*Your goal*: The data below holds a line containing "expressed (D15). -/" and a line containing "(field : List Byte)"; please quote exactly those two lines and every line between them, and nothing else.

*Data for processing*:
-- ==== Sys2Proof/Syntax.lean ====
section
/-! DEFINITION. The commands of the port (spec 30_encoding R82, R83), one constructor per row of
spec/opcode_table.json, and the closed names a response is made of (60_exceptions R211). -/

namespace Sys2Proof

/-- One command of the port with its parsed operands (R83). Operand widths follow R83: a packer field
is a `u8` and the message code a `u32`, so that the out-of-range values can be expressed (D15). -/
inductive Instr where
  /-- `OPT_PACK ef, sb, tr, rs, rp, nm` (R101) -/
  | optPack (ef sb tr rs rp nm : Byte)
  /-- `OPT_UNPACK opt` (R104) -/
  | optUnpack (opt : Byte)
  /-- `LEN_ENCODE core_len` (R121) -/
  | lenEncode (coreLen : Word)
  /-- `LEN_DECODE field` (R125) -/
  | lenDecode (field : List Byte)
  /-- `REORDER s` (R141) -/
  | reorder (seq : List Byte)
  /-- `CRC32_ENGINE s` (R148) -/
  | crc32Engine (seq : List Byte)
  /-- `CHECKSUM s` (R152) -/
  | checksum (seq : List Byte)
  /-- `ENCODE dest, src, opt, code, payload` (R174) -/
  | encode (dest src opt : Byte) (code : Word) (payload : List Byte)
  /-- `VALIDATE buf` (R183) -/
  | validate (buf : List Byte)
  /-- `PARSE expect_msc, buf` (R196) -/
  | parse (expectMsc : Bool) (buf : List Byte)
  deriving DecidableEq, Repr

/-- The ten command names of R82. -/
inductive Mnemonic where
  | optPack | optUnpack | lenEncode | lenDecode | reorder
  | crc32Engine | checksum | encode | validate | parse
  deriving DecidableEq, Repr

/-- The eight error statuses of R211; `OK` is not an error and is `Response.ok`. -/
inductive ErrorStatus where
  | invalidField | codeOutOfRange | emptyBuffer | malformedFrame
  | lengthOutOfRange | capacityExceeded | illegalCommand | malformedRequest
  deriving DecidableEq, Repr, Inhabited

/-- What `raise E(detail)` ends a command with (R10, R84). -/
structure CmdError where
  status : ErrorStatus
  detail : Byte
  deriving DecidableEq, Repr, Inhabited

/-- How a command ends (R210): success with its serialized result, or one error and no result. -/
inductive Response where
  | ok (result : List Byte)
  | error (e : CmdError)
  deriving DecidableEq, Repr, Inhabited

/-- The six options fields in packing order (R100), each as the `u8` the port carries. -/
structure OptionFields where
  ef : Byte
  sb : Byte
  tr : Byte
  rs : Byte
  rp : Byte
  nm : Byte
  deriving DecidableEq, Repr

/-- The success result of PARSE (R83, R196). -/
structure FrameFields where
  form : Byte
  dest : Byte
  src : Byte
  opt : Byte
  code : Half
  payload : List Byte
  deriving DecidableEq, Repr

end Sys2Proof
end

*Solution*:
is a `u8` and the message code a `u32`, so that the out-of-range values can be expressed (D15). -/
inductive Instr where
  /-- `OPT_PACK ef, sb, tr, rs, rp, nm` (R101) -/
  | optPack (ef sb tr rs rp nm : Byte)
  /-- `OPT_UNPACK opt` (R104) -/
  | optUnpack (opt : Byte)
  /-- `LEN_ENCODE core_len` (R121) -/
  | lenEncode (coreLen : Word)
  /-- `LEN_DECODE field` (R125) -/
  | lenDecode (field : List Byte)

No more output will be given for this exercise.